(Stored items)
---+---

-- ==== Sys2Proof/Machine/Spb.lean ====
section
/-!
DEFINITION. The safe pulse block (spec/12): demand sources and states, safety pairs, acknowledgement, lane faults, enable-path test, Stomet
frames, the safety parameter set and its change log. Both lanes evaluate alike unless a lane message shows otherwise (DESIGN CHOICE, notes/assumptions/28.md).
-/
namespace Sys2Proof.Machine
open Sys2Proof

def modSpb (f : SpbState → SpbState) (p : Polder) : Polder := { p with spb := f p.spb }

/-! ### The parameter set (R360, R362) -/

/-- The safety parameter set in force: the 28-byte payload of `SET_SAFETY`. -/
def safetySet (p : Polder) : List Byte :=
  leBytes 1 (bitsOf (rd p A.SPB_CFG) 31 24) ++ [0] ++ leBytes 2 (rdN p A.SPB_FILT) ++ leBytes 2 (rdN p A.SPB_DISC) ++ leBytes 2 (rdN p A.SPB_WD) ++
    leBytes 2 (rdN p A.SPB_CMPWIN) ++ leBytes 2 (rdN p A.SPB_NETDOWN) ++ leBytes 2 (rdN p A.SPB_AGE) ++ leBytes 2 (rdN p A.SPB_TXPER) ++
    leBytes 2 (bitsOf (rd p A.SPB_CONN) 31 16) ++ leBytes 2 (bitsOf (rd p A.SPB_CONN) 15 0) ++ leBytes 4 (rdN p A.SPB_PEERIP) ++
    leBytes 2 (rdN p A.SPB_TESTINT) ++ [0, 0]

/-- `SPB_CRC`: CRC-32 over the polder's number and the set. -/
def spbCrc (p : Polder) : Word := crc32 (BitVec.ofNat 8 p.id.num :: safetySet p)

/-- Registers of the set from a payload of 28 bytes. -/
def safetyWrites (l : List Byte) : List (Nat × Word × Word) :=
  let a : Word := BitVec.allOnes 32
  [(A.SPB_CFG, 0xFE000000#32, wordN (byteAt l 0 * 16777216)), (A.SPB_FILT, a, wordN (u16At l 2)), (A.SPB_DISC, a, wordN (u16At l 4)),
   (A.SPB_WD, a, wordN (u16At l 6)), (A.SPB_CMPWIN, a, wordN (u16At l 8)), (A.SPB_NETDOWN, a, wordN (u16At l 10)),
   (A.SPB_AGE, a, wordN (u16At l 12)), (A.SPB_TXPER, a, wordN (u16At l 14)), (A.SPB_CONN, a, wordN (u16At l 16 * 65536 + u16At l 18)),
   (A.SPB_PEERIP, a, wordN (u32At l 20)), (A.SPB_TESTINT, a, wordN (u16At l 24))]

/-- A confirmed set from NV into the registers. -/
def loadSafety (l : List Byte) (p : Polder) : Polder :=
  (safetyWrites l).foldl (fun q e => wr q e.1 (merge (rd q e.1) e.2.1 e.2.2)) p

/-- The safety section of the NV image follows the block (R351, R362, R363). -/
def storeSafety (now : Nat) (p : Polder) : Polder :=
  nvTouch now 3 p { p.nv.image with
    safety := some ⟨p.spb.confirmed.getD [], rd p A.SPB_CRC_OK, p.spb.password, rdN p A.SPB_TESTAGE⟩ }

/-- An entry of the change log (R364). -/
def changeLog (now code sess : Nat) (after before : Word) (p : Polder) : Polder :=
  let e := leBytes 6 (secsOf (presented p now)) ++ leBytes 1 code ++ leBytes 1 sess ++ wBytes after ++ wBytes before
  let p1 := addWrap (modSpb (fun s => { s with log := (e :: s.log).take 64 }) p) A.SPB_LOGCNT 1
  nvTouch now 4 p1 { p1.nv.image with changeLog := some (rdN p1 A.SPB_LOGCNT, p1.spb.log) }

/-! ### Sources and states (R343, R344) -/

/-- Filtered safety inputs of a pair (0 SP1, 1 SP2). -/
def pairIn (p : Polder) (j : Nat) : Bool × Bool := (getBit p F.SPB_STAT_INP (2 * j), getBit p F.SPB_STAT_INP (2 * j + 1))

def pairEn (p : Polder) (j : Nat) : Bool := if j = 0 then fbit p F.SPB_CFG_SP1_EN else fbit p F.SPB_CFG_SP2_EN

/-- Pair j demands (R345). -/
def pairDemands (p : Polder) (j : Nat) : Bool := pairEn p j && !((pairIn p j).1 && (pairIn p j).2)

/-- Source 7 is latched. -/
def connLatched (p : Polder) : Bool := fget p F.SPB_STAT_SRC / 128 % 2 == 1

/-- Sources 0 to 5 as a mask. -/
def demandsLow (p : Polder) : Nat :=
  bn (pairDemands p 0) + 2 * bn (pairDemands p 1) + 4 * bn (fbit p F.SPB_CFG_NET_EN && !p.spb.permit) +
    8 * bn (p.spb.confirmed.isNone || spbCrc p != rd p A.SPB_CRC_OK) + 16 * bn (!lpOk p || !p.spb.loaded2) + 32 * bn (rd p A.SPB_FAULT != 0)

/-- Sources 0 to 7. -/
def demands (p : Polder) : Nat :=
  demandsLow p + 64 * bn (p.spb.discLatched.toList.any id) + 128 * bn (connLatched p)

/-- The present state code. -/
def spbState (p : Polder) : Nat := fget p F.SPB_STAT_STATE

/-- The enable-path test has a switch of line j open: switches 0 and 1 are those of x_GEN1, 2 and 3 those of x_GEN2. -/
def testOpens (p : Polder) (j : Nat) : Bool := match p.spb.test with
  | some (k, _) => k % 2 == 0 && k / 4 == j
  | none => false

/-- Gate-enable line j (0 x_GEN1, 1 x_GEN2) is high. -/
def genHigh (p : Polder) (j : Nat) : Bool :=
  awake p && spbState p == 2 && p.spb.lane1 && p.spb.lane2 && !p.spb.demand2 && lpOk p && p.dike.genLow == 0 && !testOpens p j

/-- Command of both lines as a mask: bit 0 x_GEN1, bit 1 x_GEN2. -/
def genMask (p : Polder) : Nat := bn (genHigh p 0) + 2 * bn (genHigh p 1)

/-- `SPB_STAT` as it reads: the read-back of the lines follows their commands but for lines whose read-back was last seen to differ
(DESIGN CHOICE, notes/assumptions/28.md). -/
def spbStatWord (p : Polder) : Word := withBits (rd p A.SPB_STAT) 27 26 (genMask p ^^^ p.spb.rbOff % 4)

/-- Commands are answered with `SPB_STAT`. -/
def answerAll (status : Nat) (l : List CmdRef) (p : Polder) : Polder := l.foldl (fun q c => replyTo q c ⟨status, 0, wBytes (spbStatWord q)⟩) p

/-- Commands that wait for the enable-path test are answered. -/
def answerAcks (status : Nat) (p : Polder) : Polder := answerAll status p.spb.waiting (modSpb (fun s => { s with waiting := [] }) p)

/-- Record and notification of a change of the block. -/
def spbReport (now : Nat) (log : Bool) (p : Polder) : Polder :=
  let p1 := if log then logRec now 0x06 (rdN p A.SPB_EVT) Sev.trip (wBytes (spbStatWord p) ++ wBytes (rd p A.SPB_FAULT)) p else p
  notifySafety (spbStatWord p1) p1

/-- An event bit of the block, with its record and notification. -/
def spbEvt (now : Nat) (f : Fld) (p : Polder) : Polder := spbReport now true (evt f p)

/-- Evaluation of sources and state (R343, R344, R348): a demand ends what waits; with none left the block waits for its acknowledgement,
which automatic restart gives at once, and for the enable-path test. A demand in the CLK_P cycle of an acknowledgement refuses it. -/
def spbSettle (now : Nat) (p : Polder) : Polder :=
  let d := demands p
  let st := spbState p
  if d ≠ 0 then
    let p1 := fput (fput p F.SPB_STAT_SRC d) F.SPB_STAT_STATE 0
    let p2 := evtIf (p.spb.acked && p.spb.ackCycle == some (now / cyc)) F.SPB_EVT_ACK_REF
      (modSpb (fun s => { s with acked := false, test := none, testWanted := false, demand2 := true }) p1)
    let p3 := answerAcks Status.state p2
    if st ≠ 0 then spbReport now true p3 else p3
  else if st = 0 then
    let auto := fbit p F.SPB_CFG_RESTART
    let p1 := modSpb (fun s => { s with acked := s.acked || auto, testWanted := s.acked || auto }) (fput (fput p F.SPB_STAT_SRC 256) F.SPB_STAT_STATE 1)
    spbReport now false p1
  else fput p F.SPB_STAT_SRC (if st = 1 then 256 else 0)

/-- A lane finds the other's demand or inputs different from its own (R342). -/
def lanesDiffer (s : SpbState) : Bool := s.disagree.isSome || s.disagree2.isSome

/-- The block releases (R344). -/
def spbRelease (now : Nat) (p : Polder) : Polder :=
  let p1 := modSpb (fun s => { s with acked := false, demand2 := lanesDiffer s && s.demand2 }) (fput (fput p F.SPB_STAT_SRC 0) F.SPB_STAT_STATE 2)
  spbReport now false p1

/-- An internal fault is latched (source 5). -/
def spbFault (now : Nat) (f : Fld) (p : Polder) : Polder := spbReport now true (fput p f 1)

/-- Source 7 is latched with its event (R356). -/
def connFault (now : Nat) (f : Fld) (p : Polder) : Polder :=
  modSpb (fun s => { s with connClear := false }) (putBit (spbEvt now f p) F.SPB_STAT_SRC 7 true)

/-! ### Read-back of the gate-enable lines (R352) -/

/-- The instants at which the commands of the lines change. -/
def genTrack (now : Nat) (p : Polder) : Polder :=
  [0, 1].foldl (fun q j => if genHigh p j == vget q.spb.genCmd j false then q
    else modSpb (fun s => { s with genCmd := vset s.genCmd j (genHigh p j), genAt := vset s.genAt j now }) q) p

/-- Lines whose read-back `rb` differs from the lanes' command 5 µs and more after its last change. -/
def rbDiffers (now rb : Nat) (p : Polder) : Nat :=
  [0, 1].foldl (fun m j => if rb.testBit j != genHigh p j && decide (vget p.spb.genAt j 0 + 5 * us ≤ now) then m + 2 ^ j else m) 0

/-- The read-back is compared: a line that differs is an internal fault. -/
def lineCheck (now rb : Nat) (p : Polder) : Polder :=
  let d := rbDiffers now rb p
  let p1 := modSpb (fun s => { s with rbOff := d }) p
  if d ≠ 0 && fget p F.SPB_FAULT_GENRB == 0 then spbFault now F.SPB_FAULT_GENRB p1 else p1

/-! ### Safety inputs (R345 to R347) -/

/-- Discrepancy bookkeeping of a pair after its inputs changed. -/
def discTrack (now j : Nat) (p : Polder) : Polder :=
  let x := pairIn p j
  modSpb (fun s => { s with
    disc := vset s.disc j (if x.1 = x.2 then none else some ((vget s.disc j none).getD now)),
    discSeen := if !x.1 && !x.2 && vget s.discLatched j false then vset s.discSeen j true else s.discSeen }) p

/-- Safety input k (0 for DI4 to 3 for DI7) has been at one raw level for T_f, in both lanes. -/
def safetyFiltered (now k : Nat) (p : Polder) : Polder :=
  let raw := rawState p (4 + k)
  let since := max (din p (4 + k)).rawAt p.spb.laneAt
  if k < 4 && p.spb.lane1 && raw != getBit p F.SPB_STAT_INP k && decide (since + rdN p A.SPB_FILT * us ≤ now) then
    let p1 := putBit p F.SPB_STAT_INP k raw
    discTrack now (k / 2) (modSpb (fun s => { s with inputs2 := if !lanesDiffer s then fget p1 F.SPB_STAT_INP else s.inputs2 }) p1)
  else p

---+---

> WHAT THE TASK REQUIRES: Repeat exactly the lines above from the one with "releases (R344). -/" up to and including the one with "F.SPB_STAT_SRC 7 true)". No other line belongs in the reply.

> TASK SOLUTION:
/-- The block releases (R344). -/
def spbRelease (now : Nat) (p : Polder) : Polder :=
  let p1 := modSpb (fun s => { s with acked := false, demand2 := lanesDiffer s && s.demand2 }) (fput (fput p F.SPB_STAT_SRC 0) F.SPB_STAT_STATE 2)
  spbReport now false p1

/-- An internal fault is latched (source 5). -/
def spbFault (now : Nat) (f : Fld) (p : Polder) : Polder := spbReport now true (fput p f 1)

/-- Source 7 is latched with its event (R356). -/
def connFault (now : Nat) (f : Fld) (p : Polder) : Polder :=
  modSpb (fun s => { s with connClear := false }) (putBit (spbEvt now f p) F.SPB_STAT_SRC 7 true)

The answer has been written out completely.